**Dataset entries:**

+---+

/-- The data of one response packet (R248): bytes of the read that lie in its word. -/
def State.rspData (s : State) (t : Tx) (p : Packet) : State :=
  let po := p.h.arg.getLsbD 0
  match t.use with
  | .fill d =>
    { s with fab := { s.fab with fills := s.fab.fills.map (fun f =>
        if f.die == d && f.tag == t.tag then
          { f with words := f.words.set p.h.pidx p.data, poison := f.poison + (if po then 2 ^ p.h.pidx else 0) }
        else f) } }
  | _ =>
    let lo := max t.first (32 * p.h.pidx)
    let hi := min (t.first + t.len) (32 * p.h.pidx + 32)
    if hi ≤ lo then s
    else s.land t.use (t.land + (lo - t.first)) (hi - lo) (p.data.toNat / 256 ^ (lo - 32 * p.h.pidx)) (poisonKind t.addr po) t.addr

/-- RDRSP (R110, R251): counted; a protocol error faults the requester DMA_TIMEOUT; the last packet of the count
ends the read. -/
def execRdrsp (n : Nat) (s : State) : Out :=
  atEndpoint n ptRDRSP (fun p => s.atIssuer p (fun t s =>
    if (p.h.last && t.total.isSome) || (match t.total with | some k => k ≤ p.h.pidx | none => false) || 16 ≤ t.count then
      ((s.txFail t fkTimeout).closeTx t).holdTag t
    else
      let total := if p.h.last then some (p.h.pidx + 1) else t.total
      let s := (s.updTx t.srouter t.sep t.tag (fun x => { x with count := x.count + 1, total := total })).rspData t p
      if total == some (t.count + 1) then
        match s.fillOf t with
        | some f => (s.closeTx t).fillDone f
        | none => s.txDone t
      else s)) s

/-- PKT_SIGNAL (R114, R127): the target core's counter advances, and the signal is acknowledged. -/
def execPktSignal (n : Nat) (s : State) : Out :=
  atEndpoint n ptSIGNAL (fun p =>
    let h := p.h
    if !s.ansRoom h 1 then s else
    let s := s.dropPacket p.id
    match (if h.dep < 0x10 then s.epSite h.drouter h.dep h.part else none) with
    | none => s.refused h (if h.dep < 0x10 then rfSlot else s.noAccess h)
    | some g =>
      if h.part != 127 && (s.core g).part != h.part then s.refused h rfPartition
      else (s.kInc g (h.arg.toNat % 16) engDma (s.core g).pc 0#64 0#32 0).ack h false) s

/-- The operation, address, width and operands of an atomic packet (R250). -/
def atomAop (p : Packet) : Nat := p.data.toNat / 2 ^ 192 % 32
def atomLen (p : Packet) : Nat := if p.data.getLsbD 200 then 8 else 4

/-- The new value of a word (R232, R233); `w` is its width in bits. -/
def atomOp (aop w v x c : Nat) : Nat :=
  let fp := fun (a : Nat) => val32 (BitVec.ofNat 32 a)
  let enc := fun (d : Dy) => (rne32 d).1.toNat
  match aop with
  | 0x00 => (v + x) % 2 ^ w
  | 0x01 => enc ((fp v).add (fp x))
  | 0x02 => if sgn x w < sgn v w then x else v
  | 0x03 => min v x
  | 0x04 => enc (if (fp x).lt (fp v) then fp x else fp v)
  | 0x05 => if sgn v w < sgn x w then x else v
  | 0x06 => max v x
  | 0x07 => enc (if (fp v).lt (fp x) then fp x else fp v)
  | 0x08 => x
  | 0x09 => if v == c then x else v
  | 0x0A => if (v + 1) % 2 ^ w == x then 0 else (v + 1) % 2 ^ w
  | _ => v

/-- An atomic is performed at its slice, and its reply leaves (R222, R231, R233, R234, R253). -/
def State.atom (s : State) (p : Packet) : State :=
  let h := p.h
  let t := s.dropPacket p.id
  let off := p.data.toNat % 2 ^ 64
  let n := atomLen p
  if !s.ansRoom h 1 then s
  else if h.dep < 0x20 || 0x30 ≤ h.dep then t.refused h (s.noAccess h)
  else if 0x0A < atomAop p || off % n != 0 then t.refused h rfMalformed
  else match s.gate h off n with
  | .hold => s
  | .refuse r => t.refused h r
  | .serve base =>
    if (s.poisonAt (base + off) n 32).isSome then t.refused h rfPoison
    else
      let t := t.epCorrect h base off n
      let v := memRead t.mem (base + off) n
      let x := p.data.toNat / 2 ^ 64 % 2 ^ (8 * n)
      let c := p.data.toNat / 2 ^ 128 % 2 ^ (8 * n)
      (t.epStore h base off n (atomOp (atomAop p) (8 * n) v x c)).answer h ptATRSP [(BitVec.ofNat 256 v, 0#36)]

/-- An atomic of the operation a row names; a reserved operation is refused by any row. -/
def atomRow (n aop : Nat) (s : State) : Out :=
  atEndpoint n ptATOM (fun p => if atomAop p == aop || 0x0A < atomAop p then s.atom p else s) s

def execAtomAdd (n : Nat) (s : State) : Out := atomRow n 0x00 s
def execAtomFadd (n : Nat) (s : State) : Out := atomRow n 0x01 s
def execAtomMin (n : Nat) (s : State) : Out := atomRow n 0x02 s
def execAtomMinu (n : Nat) (s : State) : Out := atomRow n 0x03 s
def execAtomFmin (n : Nat) (s : State) : Out := atomRow n 0x04 s
def execAtomMax (n : Nat) (s : State) : Out := atomRow n 0x05 s
def execAtomMaxu (n : Nat) (s : State) : Out := atomRow n 0x06 s
def execAtomFmax (n : Nat) (s : State) : Out := atomRow n 0x07 s
def execAtomSwap (n : Nat) (s : State) : Out := atomRow n 0x08 s
def execAtomCas (n : Nat) (s : State) : Out := atomRow n 0x09 s
def execAtomCinc (n : Nat) (s : State) : Out := atomRow n 0x0A s

/-- The timer of a transaction runs (R242, R252): not while its core is FROZEN, not in thermal hold, and not
while a space-0x8 transfer is held. -/
def State.txTimed (s : State) (t : Tx) : Bool :=
  s.therm.hold == 0 && (match t.use with
    | .fill _ => true
    | u => (s.core (s.useRec u).1).seq != .frozen)
  && !(addrSpace t.addr == 8 && s.hostGate (bits t.addr 59 58) t.part == .hold)

/-- TX_TIMEOUT (R112, R252): the core faults DMA_TIMEOUT, and the tag stays out of use. -/
def execTxTimeout (srouter sep tag : Nat) (s : State) : Out :=
  match s.txAt srouter sep tag with
  | none => .next s
  | some t =>
    if s.txTimed t then
      let s := s.addSat (spinePage srouter) NET_STATUS_TIMEOUTS 1
      .next (((s.txFail t fkTimeout).closeTx t).holdTag t)
    else .next s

+---+

**Task instructions:** Check each line above for the string "last" and report how many lines have it, giving only the number.

**Result:** 3